[Data to process]
-- ==== Sys2Proof/Safety.lean ====
section
/-! DEFINITION. What counts as a safe run, and the laws of the device that a lawful part obeys. -/

namespace Sys2Proof.Machine

/-- A step is safe when the machine goes on: it neither faults nor refuses. -/
def SafeStep (s : State) : Prop := ∃ t, step s = .next t

/-- A run of n steps is safe when each of them is. -/
def SafeRun : Nat → State → Prop
  | 0, _ => True
  | n + 1, s => ∃ t, step s = .next t ∧ SafeRun n t

/-! ## Laws of the device -/

/-- The staging memory is in its canonical form. -/
def Part.memoryLaw (p : Part) : Prop := p.smc.dram.wf = true

/-- The transmit queues, the hold list, the internal report queue and the repair queue keep to their room: 63 control
places beside the BEACON's one, 32 data places, 1,024 held frames, none of them a BEACON, 64 reports, 1,024 stripes
(R37, R61, R158, R159, R169). -/
def Part.queueLaw (p : Part) : Prop :=
  (p.sgp.control.filter fun f => !f.body.isBeacon).length ≤ controlPlaces
    ∧ (p.sgp.control.filter fun f => f.body.isBeacon).length ≤ 1
    ∧ p.sgp.data.length ≤ dataPlaces
    ∧ p.sgp.hold.length ≤ holdPlaces ∧ (∀ f ∈ p.sgp.hold, f.body.isBeacon = false)
    ∧ p.hlk.reportQueue.length ≤ 64 ∧ p.rq.length ≤ repairPlaces

/-- The members of a rack record are stations whose peer records name the rack; the own station's record is SELF and
the own station is a member of its rack: what CONFIGURE writes, and nothing else changes (R34 to R36). -/
def Part.rosterShape (p : Part) : Prop :=
  (∀ r rack station, p.prs.racks.row? r = some rack → station ∈ rack.members →
      ∃ q, p.peer? station = some q ∧ q.rack = r)
    ∧ ∀ q, p.peer? p.own = some q → q.state = .self ∧ ∀ rack, p.prs.racks.row? q.rack = some rack → p.own ∈ rack.members

/-- A rack is DOWN only while every member of it is LOST, and the own rack is never DOWN (R43, R44). -/
def Part.rackLaw (p : Part) : Prop :=
  (∀ r rack station, p.prs.racks.row? r = some rack → rack.state = .down → station ∈ rack.members →
      p.peerState? station = some .lost)
    ∧ ∀ q, p.peer? p.own = some q → p.rackState q.rack ≠ .down

/-- The bounds of the values of a configuration in force (R165). That the ignored interrupt enable bits 5 to 7 are 0 in it
is the model's choice (log 55). -/
structure ConfigRecord.InForce (c : ConfigRecord) (pool : Nat) : Prop where
  etherType : 0x0600 ≤ c.etherType.toNat
  interruptEnables : c.interruptEnables &&& 0xE0#8 = 0
  beaconPeriod : 1 ≤ c.beaconPeriod.toNat ∧ c.beaconPeriod.toNat ≤ 100
  shortCount : 2 ≤ c.shortCount.toNat ∧ c.shortCount.toNat ≤ 8
  longCount : c.shortCount.toNat + 1 ≤ c.longCount.toNat ∧ c.longCount.toNat ≤ 64
  claimHoldOff : 2 ≤ c.claimHoldOff.toNat ∧ c.claimHoldOff.toNat ≤ 200
  claimRepeat : 20 ≤ c.claimRepeat.toNat ∧ c.claimRepeat.toNat ≤ 1000
  replyTimeout : 100 ≤ c.replyTimeout.toNat ∧ c.replyTimeout.toNat ≤ 10000
  tries : 1 ≤ c.tries.toNat ∧ c.tries.toNat ≤ 8
  openerIdleLimit : 100 ≤ c.openerIdleLimit.toNat ∧ c.openerIdleLimit.toNat ≤ 5000
  sweepInterval : 1 ≤ c.sweepInterval.toNat ∧ c.sweepInterval.toNat ≤ 60
  serveReserve : 16 ≤ c.serveReserve.toNat ∧ c.serveReserve.toNat ≤ pool - 128

/-- The conditions under which CONFIGURE does not refuse a record as such (R1, R165). -/
structure ConfigRecord.Lawful (c : ConfigRecord) : Prop where
  memberMap : ∀ b ∈ c.memberMap, b = 0xFF#8 ∨ b.toNat ≤ 15
  ownStation : c.ownStation.toNat ≤ 63 ∧ ∃ rack, c.rackOf? c.ownStation.toNat = some rack
  geometries : ∀ g ∈ c.geometries, g.1 = 0 ∨
    (2 ≤ g.1.toNat ∧ g.1.toNat ≤ 12 ∧ 1 ≤ g.2.toNat ∧ g.2.toNat ≤ 4 ∧ g.1.toNat + g.2.toNat ≤ 16)
  releaseHold : c.releaseHold = 0 ∨ c.releaseHold = 1

/-! ## How statements speak of a command's outcome -/

/-- The part but for the status block's mark, which every change of a shown value sets (R170): a part of the model's own
bookkeeping that the statements about single commands pass over. -/
def Part.unmarked (p : Part) : Part := { p with hlk := { p.hlk with statusMarked := false } }

/-- The command answers a next state in which the commands that wait are as before and the part meets a condition. -/
def Leads (i : Instr) (s : State) (after : Part → Prop) : Prop :=
  ∃ t, exec i s = .next t ∧ t.pending = s.pending ∧ after t.part

/-- The command answers a next state in which the commands that wait are as before and the part is the given one, but for
the status block's mark: the whole effect and the whole frame in one. -/
def Answers (i : Instr) (s : State) (q : Part) : Prop := Leads i s fun r => r.unmarked = q.unmarked

/-- The part with the command consume position moved on, as after every command taken from the ring (R164; under an
invalid ring size as log 41 says). -/
def Part.consumed (p : Part) : Part :=
  { p with hlk := { p.hlk with commandConsume := ringNext p.hlk.commandConsume p.hlk.commandSize } }

/-- The part after a command entry has been refused with a code: one COMMAND-REFUSED posted, the position moved on
(R164). -/
def Part.refusedWith (p : Part) (code : RefusalCode) : Part :=
  (p.postReport (.commandRefused code p.hlk.commandConsume)).consumed

/-- A control frame other than the BEACON posted now goes straight to the control queue: no frame is held, and a place is
free (R158, R159). -/
abbrev Part.queueOpen (p : Part) : Prop := p.sgp.hold = [] ∧ p.controlPlace = true

/-- The part with a control frame at the tail of the control queue, under the own epoch (R36, R158). -/
def Part.queued (p : Part) (target : Option Nat) (body : FrameBody) : Part :=
  { p with
    sgp := { p.sgp with
      control := p.sgp.control ++ [{ target := target, epoch := p.prs.ownEpoch, body := body }] } }

/-- The header of a frame of the part's traffic that passes the receive checks: its sender a PRESENT or SILENT peer under
the recorded epoch, its target this station (R155, R156). -/
abbrev Part.fromPeer (p : Part) (h : FrameHeader) : Prop :=
  p.onSegment = true ∧ p.takesFrame h.destination h.etherType = true ∧ h.sender.toNat ≠ p.own
    ∧ p.hearable h.sender.toNat = true ∧ (p.peer? h.sender.toNat).bind Peer.epoch = some h.epoch ∧ h.target = BitVec.ofNat 8 p.own

/-- The header of a broadcast of the part's traffic that passes the receive checks of every kind but BEACON
(R155, R156). -/
abbrev Part.broadcastFromPeer (p : Part) (h : FrameHeader) : Prop :=
  p.onSegment = true ∧ p.takesFrame h.destination h.etherType = true ∧ h.sender.toNat ≠ p.own
    ∧ p.hearable h.sender.toNat = true ∧ (p.peer? h.sender.toNat).bind Peer.epoch = some h.epoch ∧ h.target = 0xFF#8

/-- The record of a stripe's row of the table after a change of its stripe-level fields (R8). -/
def changeStripe (t : StripeId) (f : HoldingRecord → HoldingRecord) (r : Nat × HoldingRecord) : Nat × HoldingRecord :=
  if r.2.stripe = t then (r.1, f r.2) else r

/-- The table with the lost set and the standing of a stripe written into all its records (R8). -/
def withStanding (hdt : Table HoldingRecord) (t : StripeId) (lost : Positions) (standing : Standing) :
    Table HoldingRecord :=
  hdt.map (changeStripe t fun r => { r with lost := lost, standing := standing })

/-- The DRAM follows a change of the holdings table: the image of a record that is new or changed is written as of the
moment, the zero image into a position that was emptied, and every other byte of the DRAM stays (R10). -/
def Part.imagesFollow (before after : Part) : Prop :=
  (∀ offset, before.hdt.row? (offset / 256) = after.hdt.row? (offset / 256) →
      after.smc.dram.byte offset = before.smc.dram.byte offset)
    ∧ (∀ position r, after.hdt.row? position = some r → before.hdt.row? position ≠ some r →
      after.smc.dram.bytes (imageOffset position) 256 = r.image before.now)
    ∧ ∀ position, after.hdt.row? position = none → before.hdt.row? position ≠ none →
      after.smc.dram.bytes (imageOffset position) 256 = List.replicate 256 0

/-- The command answers a next state whose part is the given one but for the DRAM, which follows the holdings table, and
for the status block's mark: the whole effect and the whole frame of a command that writes records. -/
def AnswersWithImages (i : Instr) (s : State) (q : Part) : Prop :=
  Leads i s fun r => (r.setDram s.part.smc.dram).unmarked = q.unmarked ∧ s.part.imagesFollow r

/-- The commands that are accepted in RUNNING alone (R164). -/
def Instr.runningOnly : Instr → Prop
  | .halt => True
  | .load _ => True
  | .drop _ _ => True
  | .staged _ _ => True
  | .stored _ _ => True
  | .scanRelease _ => True
  | .requeue _ => True
  | _ => False

/-- The part a reset leaves: every block empty, every register 0 but the tag counter, and the strap read (R1, R18, R34,
R35, R51, R85, R107, R122, R133, R136, R144, R147, R151, R156, R158, R162). -/
structure Part.JustReset (strap : DramSize) (q : Part) : Prop where
  config : q.config = none
  phase : q.hlk.phase = .setup
  rings : q.hlk.commandBase = 0 ∧ q.hlk.commandSize = 0 ∧ q.hlk.reportBase = 0 ∧ q.hlk.reportSize = 0
    ∧ q.hlk.statusAddress = 0
  indices : q.hlk.postIndex = 0 ∧ q.hlk.reportConsume = 0 ∧ q.hlk.reportProduce = 0 ∧ q.hlk.commandConsume = 0
  flags : q.hlk.causeFlags = 0 ∧ q.hlk.updateCount = 0
  reports : q.hlk.reportQueue = []
  tags : q.hlk.tagCounter = 1 ∧ q.hlk.stageTags = [] ∧ q.hlk.storeTags = []
  peers : q.prs.peers = []
  racks : ∀ rack, rack < 16 → q.prs.racks.row? rack = some { members := [], state := .up, suspectCount := 0 }
  liveness : q.prs.livenessDue = none
  table : q.hdt = []
  scanner : q.scn = { pending := [], sweepRequest := false, pass := .idle, placeFreed := false, triggers := [],
                      triggerSweep := false, cursor := 0, met := [], sweepDue := none }
  queue : q.rq = [] ∧ q.rqWait = none
  claims : q.clt = { entries := [], owned := [] }
  contexts : q.ctx.contexts = [] ∧ ∀ c, c < 32 → q.generation c = 0
  plans : q.plu = { queue := [], job := none }
  lanes : ∀ n, n < 128 → q.ftu.row? n = some { holder := none, useCount := 0, outstanding := false, use := none }
  serves : q.svu = { entries := [], holdPlace := none, waiting := [], combineMarks := [] }
  combine : q.cbe = { queue := [], operation := none, warning := false }
  verify : q.vfu = { queue := [], job := none }
  slots : q.smc.strap = strap ∧ q.smc.slots = [] ∧ q.smc.fillQueue = [] ∧ q.smc.fill = none
  port : q.sgp.control = [] ∧ q.sgp.data = [] ∧ q.sgp.hold = [] ∧ q.sgp.drops = List.replicate 10 0

/-- The address of the entry at the produce index of the report ring: 64 bytes an entry (R169). -/
def Part.produceAddress (p : Part) : Nat :=
  (p.hlk.reportBase + BitVec.ofNat 64 (p.hlk.reportProduce.toNat * 64)).toNat

/-- The report with its place in the ring written, as R169 and R161 lay it out: its 64 bytes, with zero in the fields that
its kind is not said to carry (log 52), at the produce index of the report ring and no other byte of host memory, the index
advanced, and the REPORTS flag set, with an interrupt where that flag was clear and is enabled. -/
def Part.reportWritten (p q : Part) (r : Report) : Prop :=
  (∀ k, k < 64 → q.hlk.hostMemory.row? (p.produceAddress + k) = r.bytes[k]?)
    ∧ (∀ a, a < p.produceAddress ∨ p.produceAddress + 64 ≤ a → q.hlk.hostMemory.row? a = p.hlk.hostMemory.row? a)
    ∧ q = { p with
        hlk := { p.hlk with
          hostMemory := q.hlk.hostMemory
          reportProduce := BitVec.ofNat 32 ((p.hlk.reportProduce.toNat + 1) % p.hlk.reportSize.toNat)
          causeFlags := p.hlk.causeFlags ||| 0x01#8
          interrupts := if p.hlk.causeFlags.getLsbD 0 = false ∧ p.enabled .reports = true then p.hlk.interrupts + 1
            else p.hlk.interrupts } }

/-- Reports written to the ring one after another, each into a place that the ring has at its turn (R169). -/
def Part.reportsWritten : Part → List Report → Part → Prop
  | p, [], q => q = p
  | p, r :: rest, q => p.ringPlace = true ∧ ∃ s, p.reportWritten s r ∧ s.reportsWritten rest q

/-- What an accepted write that may free report places ends with: the first reports of the internal report queue stand in the
ring, in order, as many as it has places for, and the others stay queued; where the queue was full and has room again, the
producers that wait for this event are told, a BLOCKED pass and the head of the repair queue. The other producers look at
the report path when their row is given (R61, R63, R169). -/
def Part.reportsDrained (p q : Part) : Prop :=
  ∃ moved left s, p.hlk.reportQueue = moved ++ left ∧ p.reportsWritten (moved.map QueuedReport.report) s
    ∧ (left = [] ∨ s.ringPlace = false)
    ∧ q = { s with
        hlk := { s.hlk with reportQueue := left }
        rqWait := if 64 ≤ p.hlk.reportQueue.length ∧ left.length < 64 then none else p.rqWait
        scn := { p.scn with
          placeFreed :=
            if 64 ≤ p.hlk.reportQueue.length ∧ left.length < 64 then p.scn.pass == .blocked
            else p.scn.placeFreed } }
[/Data to process]
■ Goal of the exercise:
From the records above, transcribe exactly the run of lines that opens with the line holding "def changeStripe (t" and closes with the line holding "def Part.imagesFollow (before", both included.

■ Output of the task:
def changeStripe (t : StripeId) (f : HoldingRecord → HoldingRecord) (r : Nat × HoldingRecord) : Nat × HoldingRecord :=
  if r.2.stripe = t then (r.1, f r.2) else r

/-- The table with the lost set and the standing of a stripe written into all its records (R8). -/
def withStanding (hdt : Table HoldingRecord) (t : StripeId) (lost : Positions) (standing : Standing) :
    Table HoldingRecord :=
  hdt.map (changeStripe t fun r => { r with lost := lost, standing := standing })

/-- The DRAM follows a change of the holdings table: the image of a record that is new or changed is written as of the
moment, the zero image into a position that was emptied, and every other byte of the DRAM stays (R10). -/
def Part.imagesFollow (before after : Part) : Prop :=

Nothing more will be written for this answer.